New York City to Norwalk, CT

As we suspected all along when we planned this trip, we were not able to keep to our original itinerary. The plan was to stay in New York City until Friday, and then to head to Norwalk, CT. However, the weather forecast in NY and in CT for Friday was bad. So, we moved our itinerary up a day, and headed to Norwalk on Thursday instead. We will make up the day by staying two days in Mystic. So, trading one NYC day for a day in Mystic. Actually, I think that’s a good tradeoff, as even in 2 days we had our fill of the city.

I’m finding the marinas to be pretty flexible with cancellations and moving days around. Hopefully that will remain the case because as long as we are a day ahead of schedule, we’ll have to shift things around in several places.

This morning, Ann and Elana walked back to the vegan restaurant By Chloe and picked up “pancakes” and other breakfast “food”, and as soon as they returned to the boat around 8:45, I had everything ready, and we headed  out for a 43 nautical mile boat ride to Norwalk. The Hudson was pretty rough, and in fact that was the roughest water we’ve encountered so far on this trip. We took it at around 10 knots so that Ann and Elana could eat in peace. Benny was still asleep.

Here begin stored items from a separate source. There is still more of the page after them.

-- ==== Sys2Proof/Tests/Slice0.lean ====
section
/-!
SUPPORT. Tests. First small states; then what `WellFormed` refuses; then values of the manual's worked examples and
tables; last, for each obligation with hypotheses, states and operands that meet them, clause by clause.
-/

namespace Sys2Proof.Tests

open Sys2Proof.Machine

/-! ### Small states -/

/-- READY after a start with STRAP4 at 0, the receiver IDLE. -/
def ready : State :=
  (((State.reset.withHeld false).withRoof .ready).withPst { Pst.reset 0 with live := true, reason := some .strap }).withLnk
    { Lnk.reset with receiver := .idle }

def starting : State := ready.withRoof .starting
def safeHeld : State := ready.withRoof .safeHeld
def check : State := (ready.withRoof .check).withLsi { Lsi.reset with checkPattern := some 2, checkResult := .pending }

/-- With an active VCU. -/
def cab (v : Vcu) (s : State) : State := s.withCau { s.cau with active := some v }

/-- With a system_target. -/
def aim (t : Sys) (s : State) : State := s.withChg { s.chg with target := some t }

def withChan (c : Chan) (f : Channel → Channel) (s : State) : State := putChan s c (f (chan s c))
def inChan (st : ChanState) (c : Chan) (s : State) : State := withChan c (fun r => { r with state := st }) s

/-- A channel IN_CONTACT as COLLECTOR. -/
def contact (c : Chan) (s : State) : State :=
  withChan c (fun r => { r with state := .inContact, role := .collector, arcArmed := true }) s

def withBrk (b : Brk) (st : BrkState) (s : State) : State := putBrk s b { brk s b with state := st }
def conv (c : ConvState) (t : Option Sys) (s : State) : State :=
  s.withCau { s.cau with conv := ⟨c, t, some 0, true⟩ }
def measured (k : LineClass) (s : State) : State := s.withLsi { s.lsi with measured := k }
def running (k : SeqKind) (st : Stage) (t : Option Sys) (s : State) : State :=
  putSeq s ⟨k, .vcuA, t, none, none, st, none, false, 0, none, 0, false, false, none⟩
def linked (l : Layer) (s : State) : State := s.withPst { s.pst with link := l }
def settling (s : State) : State := s.withPst { s.pst with settle := true }
def placed (p speed : Nat) (minus : Bool) (s : State) : State := s.withSmp { s.smp with pos :=
  { valid := true, positionM := p, remainderMm := 0, track := 2, minus := minus, speed := speed, speedClamped := false,
    reportTime := some 0, stale := false, travelMm := 0 } }
def mapped (es : List Entry) (s : State) : State := s.withSmp { s.smp with table := es }
def recorded (b : BankId) (k : FaultKind) (x : Option Ctx) (s : State) : State :=
  s.withFlt (putBank s.flt b { bank s.flt b with record := some ⟨k, true, x, false, kindCorrupt k, 0, none⟩ })
def at' (t : Nat) (s : State) : State := s.withNow t
def line (f : Lnk → Lnk) (s : State) : State := s.withLnk (f s.lnk)
def iced (f : Ice → Ice) (s : State) : State := s.withIce (f s.ice)

/-- With an outlook that shows a kind and a next kind, and no following system. -/
def shows (k : CombKind) (next : Option CombKind) (s : State) : State := s.withSmp { s.smp with
  outlook := ⟨true, k, false, false, 100, next, next.map fun _ => 1, none⟩ }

Leaving Chelsea Piers behind us.

As we circled Manhattan, heading South on the Hudson, I took in the views of Manhattan one more time. The East River is extremely heavily trafficked with commercial vessels and ships, and I had to stay really focused, but I managed to snap a few photos.

Just passed under the Brooklyn Bridge.

Once we got past Hell Gate (much ado about nothing), we headed into Long Island Sound. The water could not have been more calm. Not even one foot waves. We are getting spoiled. In the Sound, we saw the deepest water we’ve seen on the trip so far.

Instrument reading 111.4 feet of depth.

Had one hiccup leaving the Sound. My multi-function display plotter on the boat did not have chart details coming into the channel. So, I had no indication of depth or channel markers. I had two choices – just follow the channel markers and trust them, and use my waypoints to make sure I’m on course, or pull out my charting app on my iPhone and navigate using that. I ended up doing both – using my iPhone but following the waypoints on the charts and the channel markers. I will have to do the same when we leave tomorrow. Probably stressed me out more than it needed to, but I’m kind of a high strung person, and better safe than sorry in boating.

About 75 minutes after entering Long Island Sound, we arrived at Norwalk Cove Marina where we tied up stern-in to a really nice slip.

Tied up in Norwalk.

We are docked next to a gorgeous 80 foot yacht (named Dot Calm) with two tenders, including an open bow speedboat (Dot Net), with two 350HP outboards, that most people would probably be thrilled to have as their primary boat. I vowed not to have boat envy, as I just bought my dream boat, and no 80 foot yacht is going to change that. Amazing that no matter what you do, there is always one bigger.

After I checked in at the office, I had a nice chat with Grandpa Steve, my student Nick’s grandfather who is the marina manager. Of course he spoke very highly of his over-achieving grandson!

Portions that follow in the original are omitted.